The FBI's current terror-fighting chief, Executive Assistant Director Gary Bald, said his first terrorism training came "on the job" when he moved to headquarters to oversee anti-terrorism strategy two years ago.
Asked about his grasp of Middle Eastern culture and history, Bald responded: "I wish that I had it. It would be nice."
"You need leadership. You don't need subject matter expertise," Bald testified in an ongoing FBI employment case. "It is certainly not what I look for in selecting an official for a position in a counterterrorism position." [...]
Daniel Byman, a national security expert who worked on both congressional and presidential investigations of terrorism and intelligence failures, reviewed the Youssef case for the court. Byman concluded the spurned agent is one of the government's most-skilled terrorism fighters and that the FBI overall remains weak in expertise on the Middle East, terrorism and intelligence liaison.
"Many of its officers — including those quite skilled in other aspects of the bureau's work, lack the skills to work with foreign governments or even their U.S. counterparts," Byman concluded.

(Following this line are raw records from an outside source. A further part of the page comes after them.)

-- ==== Sys2Proof/Machine/Format.lean ====
section
/-! DEFINITION. Format descriptors, format tags, block scaling, tile layouts and exact cells (08 R149-R152, R156-R161,
R169-R171). -/

namespace Sys2Proof.Machine

/-- A format tag (08 R159): an 8-bit code and, for NARROW codes, descriptor bits [23:0]. -/
structure Tag where
  code : Nat
  desc : Nat
  deriving DecidableEq, Repr

/-- RAW. -/
def Tag.raw : Tag := ⟨0x00, 0⟩
/-- F32. -/
def Tag.f32 : Tag := ⟨0x01, 0⟩
/-- F64. -/
def Tag.f64 : Tag := ⟨0x02, 0⟩
/-- F16. -/
def Tag.f16 : Tag := ⟨0x03, 0⟩
/-- H16. -/
def Tag.h16 : Tag := ⟨0x04, 0⟩
/-- I32. -/
def Tag.i32 : Tag := ⟨0x05, 0⟩

/-- KIND of a descriptor (08 R149). -/
def descKind (d : Nat) : Nat := bits d 31 28

/-- The narrow format of a descriptor's BIAS, IEEE, M, E and S (08 R149). -/
def descFmt (d : Nat) : Fmt :=
  ⟨bit d 3, bits d 7 4, bits d 11 8, signed 8 (bits d 23 16), bit d 12⟩

/-- Whether a descriptor is valid (08 R151). -/
def descValid (d : Nat) : Bool :=
  if descKind d = 0 then
    decide (1 ≤ bits d 7 4 + bits d 11 8) && decide (b2n (bit d 3) + bits d 7 4 + bits d 11 8 ≤ 8)
      && (!bit d 12 || decide (2 ≤ bits d 7 4))
  else decide (descKind d ≤ 5)

/-- The tag a tile takes under a descriptor (08 R159); `scaled` marks a block-scaled narrow tile. -/
def descTag (d : Nat) (scaled : Bool) : Tag :=
  match descKind d with
  | 0 => ⟨if scaled then 0x86 else 0x06, d % 2 ^ 24⟩
  | 1 => .f16
  | 2 => .h16
  | 3 => .f32
  | 4 => .f64
  | _ => .raw

/-- The format of a descriptor of KIND 0 to 4. -/
def descToFmt (d : Nat) : Fmt :=
  match descKind d with
  | 0 => descFmt d
  | 1 => fF16
  | 2 => fH16
  | 3 => fF32
  | _ => fF64

/-- The format of a floating or narrow tag. -/
def Tag.fmt? (t : Tag) : Option Fmt :=
  match t.code with
  | 1 => some fF32
  | 2 => some fF64
  | 3 => some fF16
  | 4 => some fH16
  | 6 => some (descFmt t.desc)
  | 0x86 => some (descFmt t.desc)
  | _ => none

/-- The matrix format classes (10 R193). -/
inductive Cls where
  | c8 | c4 | c16 | f32 | f64
  deriving DecidableEq, Repr

/-- The class of a tag the matrix engine accepts (10 R193). -/
def Tag.cls? (t : Tag) : Option Cls :=
  match t.code with
  | 1 => some .f32
  | 2 => some .f64
  | 3 => some .c16
  | 4 => some .c16
  | 6 => some (if (descFmt t.desc).width ≤ 4 then .c4 else .c8)
  | 0x86 => some (if (descFmt t.desc).width ≤ 4 then .c4 else .c8)
  | _ => none

/-- K of a class (10 R193). -/
def Cls.k : Cls → Nat
  | .c8 => 64
  | .c4 => 128
  | .c16 => 32
  | .f32 => 8
  | .f64 => 4

/-- N of a class: 64 output columns, 32 for F64 (10 R193). -/
def Cls.n : Cls → Nat
  | .f64 => 32
  | _ => 64

/-- Element positions in a 64-byte row (10 R194). -/
def Cls.perRow : Cls → Nat
  | .c8 => 64
  | .c4 => 128
  | .c16 => 32
  | .f32 => 16
  | .f64 => 8

/-- The little-endian number of `n` bytes from position `p` of a byte function. -/
def readAt (rd : Nat → Byte) (p : Nat) : Nat → Nat
  | 0 => 0
  | n + 1 => (rd p).toNat + 256 * readAt rd (p + 1) n

/-- The code at element position `e` of a tile of class `c` (08 R157). -/
def tileCode (c : Cls) (rd : Nat → Byte) (e : Nat) : Nat :=
  match c with
  | .c8 => (rd e).toNat
  | .c4 => if e % 2 = 0 then (rd (e / 2)).toNat % 16 else (rd (e / 2)).toNat / 16
  | .c16 => readAt rd (2 * e) 2
  | .f32 => readAt rd (4 * e) 4
  | .f64 => readAt rd (8 * e) 8

/-- The value of an element of a block: NaN block, or the code times 2^(E8 − 127) × 2^(−μ) (08 R156). -/
def blockElem (f : Fmt) (code e8 mu : Nat) : Val :=
  if e8 = 0xFF then .nan
  else match f.decode code with
    | .fin s m e => .fin s m (e + (e8 : Int) - 127 - (mu : Int))
    | v => v

/-- The value of element position `e` of a tile, with block scales for tag 0x86 (08 R156, R157, 10 R194). -/
def tileVal (t : Tag) (rd side : Nat → Byte) (e : Nat) : Val :=
  match t.fmt?, t.cls? with
  | some f, some c =>
    let code := tileCode c rd e
    if t.code = 0x86 then
      let b := e / 16
      if c = .c4 then blockElem f code (side b).toNat 0
      else blockElem f code (side (2 * b)).toNat ((side (2 * b + 1)).toNat / 2 ^ (e % 16 / 2) % 2)
    else f.decode code
  | _, _ => .nan

/-- |v| rounded away from zero onto F's grid stays within Fmax, for |v| = num/den (08 R158, RAZ). -/
def razFits (f : Fmt) (m : Nat) (e : Int) : Bool :=
  if m = 0 then true
  else
    let (n, q, _) := f.roundGrid .raz false (m * pow2Num e) (pow2Den e)
    !ltScaled f.fmax.1 f.fmax.2 n q

/-- The smallest e in 0-254 with RAZ(a × 2^(127 − e)) ≤ Fmax, or 254 (08 R158). -/
def blockE8 (f : Fmt) (m : Nat) (e : Int) : Nat → Nat → Nat
  | 0, _ => 254
  | fuel + 1, c => if razFits f m (e + 127 - (c : Int)) then c else blockE8 f m e fuel (c + 1)

/-- The larger of two magnitudes m × 2^e. -/
def maxMag (a b : Nat × Int) : Nat × Int := if ltScaled a.1 a.2 b.1 b.2 then b else a

/-- The magnitude of a finite value. -/
def Val.mag : Val → Nat × Int
  | .fin _ m e => (m, e)
  | _ => (0, 0)

/-- A value times 2^k. -/
def Val.scale (v : Val) (k : Int) : Val :=
  match v with
  | .fin s m e => .fin s m (e + k)
  | v => v

/-- A block: its codes, E8, μ byte and flags. -/
structure Block where
  codes : List Nat
  e8 : Nat
  mu : Nat
  flags : Flags
  deriving DecidableEq, Repr

/-- The μ bits, pair by pair: μ_p is set when the doubled pair still fits (08 R158). -/
def blockMu (f : Fmt) (e8 : Nat) : List Val → Nat
  | a :: b :: r =>
    let m := maxMag a.mag b.mag
    b2n (razFits f m.1 (m.2 + 128 - (e8 : Int))) + 2 * blockMu f e8 r
  | _ => 0

/-- Encodes 16 exact values into a block (08 R158). -/
def encodeBlock (f : Fmt) (carryMu : Bool) (mode : Rnd) (vs : List Val) : Block :=
  if vs.any (fun v => !v.isFin) then ⟨vs.map (fun _ => 0), 0xFF, 0, flNV⟩
  else
    let a := vs.foldl (fun m v => maxMag m v.mag) (0, 0)
    let e8 := if a.1 = 0 then 0 else blockE8 f a.1 a.2 255 0
    let mu := if carryMu then blockMu f e8 vs else 0
    let cs := vs.zipIdx.map fun (v, j) => f.convert mode (v.scale (127 - (e8 : Int) + (mu / 2 ^ (j / 2) % 2 : Nat)))
    ⟨cs.map (·.1), e8, mu, cs.foldl (fun fl c => fl ||| c.2) 0#5⟩

/-- The neutral side byte `i` of a tag (08 R157). -/
def neutralSide (t : Tag) (i : Nat) : Byte :=
  if t.cls? = some .c4 then 127#8 else if i % 2 = 0 then 127#8 else 0#8

/-- One contribution to an exact cell (08 R169, R170), on the cell's 64 bytes as a little-endian number each:
SUM in bytes 0-39, FL in 40, COUNT in 48-55; bytes 41-47 and 56-63 become zero. -/
def cellAdd (cell : List Byte) (v : Val) : List Byte :=
  let sum := ofBytes (cell.take 40)
  let fl := ((cell.drop 40).headD 0#8).toNat % 16
  let count := ofBytes ((cell.drop 48).take 8)
  let (sum', fl') : Nat × Nat := match v with
    | .nan => (sum, fl ||| 1)
    | .inf s => (sum, fl ||| (if s then 4 else 2))
    | .fin s m e =>
      if m = 0 then (sum, fl)
      else
        let (n, r, de) := inUnits (m * pow2Num e) (pow2Den e) (-160)
        let n' := n + pick .rne s r de (n % 2 == 1)
        (wrapInt 320 ((sum : Int) + (if s then -(n' : Int) else n')), if r = 0 then fl else fl ||| 8)
  toBytes 40 sum' ++ toBytes 8 fl' ++ toBytes 8 ((count + 1) % 2 ^ 64) ++ toBytes 8 0

/-- Reads a cell into a format (08 R171). -/
def cellRead (f : Fmt) (cell : List Byte) : Nat × Flags :=
  let fl := ((cell.drop 40).headD 0#8).toNat
  let s := signed 320 (ofBytes (cell.take 40))
  let (c, g) : Nat × Flags :=
    if bit fl 0 || (bit fl 1 && bit fl 2) then (f.nan, flIf (!bit fl 0) flNV)
    else if bit fl 1 then (f.infCode false, 0#5)
    else if bit fl 2 then (f.infCode true, 0#5)
    else f.convert .rne (.fin (decide (s < 0)) s.natAbs (-160))
  (c, g ||| flIf (bit fl 3) flNX)

/-- The exact sum of values rounded once, read as a cell is read (08 R167, R171, 09 R184): an exact zero is +0. -/
def exactSum (f : Fmt) (vs : List Val) : Nat × Flags :=
  let s := vs.foldl Sum.add Sum.zero
  if s.nan || (s.pinf && s.ninf) then (f.nan, flIf (!s.nan) flNV)
  else if s.pinf then (f.infCode false, 0#5)
  else if s.ninf then (f.infCode true, 0#5)
  else f.convert .rne (.fin (decide (s.m < 0)) s.m.natAbs s.e)

/-- The canonical NaN for any NaN code, and every other code as it is (08 R147). -/
def Fmt.canon (f : Fmt) (c : Nat) : Nat := if (f.decode c).isNan then f.nan else c

/-- One level of a tree of codes: pairs combined in order, an absent node giving way (08 R167), an unpaired last
node passing up (14 R288). -/
def treeLevel (comb : Nat → Nat → Nat × Flags) : List (Option Nat) → List (Option Nat) × Flags
  | a :: b :: r =>
    let (t, fl) := treeLevel comb r
    match a, b with
    | some x, some y => let (c, g) := comb x y; (some c :: t, fl ||| g)
    | some x, none => (some x :: t, fl)
    | none, y => (y :: t, fl)
  | [a] => ([a], 0#5)
  | [] => ([], 0#5)

/-- The whole tree, level by level, while more than one node remains; `fuel` bounds the levels. -/
def treeSum (comb : Nat → Nat → Nat × Flags) : Nat → List (Option Nat) → Option Nat × Flags
  | 0, l => (l.headD none, 0#5)
  | fuel + 1, l =>
    match l with
    | [] => (none, 0#5)
    | [a] => (a, 0#5)
    | l =>
      let (l', fl) := treeLevel comb l
      let (r, g) := treeSum comb fuel l'
      (r, fl ||| g)

end Sys2Proof.Machine
end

"Knowing about counterterrorism would help a supervisor ensure a proper investigation and avoid missing important aspects of the case," he said.
Watson, who oversaw the first two years of transformation, testified he could not recall a single meeting in the aftermath of Sept. 11 in which FBI leaders discussed the type of skills or training needed for counterterrorism.
Youssef's lawyer, Steve Kohn, pressed further.
"What skill sets would they need to better identify, penetrate and/or prevent a future Osama bin Laden-style terrorist attack?" Kohn asked.
Watson answered: "They would need to understand the attorney general guidelines for counterterrorism and counterintelligence investigation."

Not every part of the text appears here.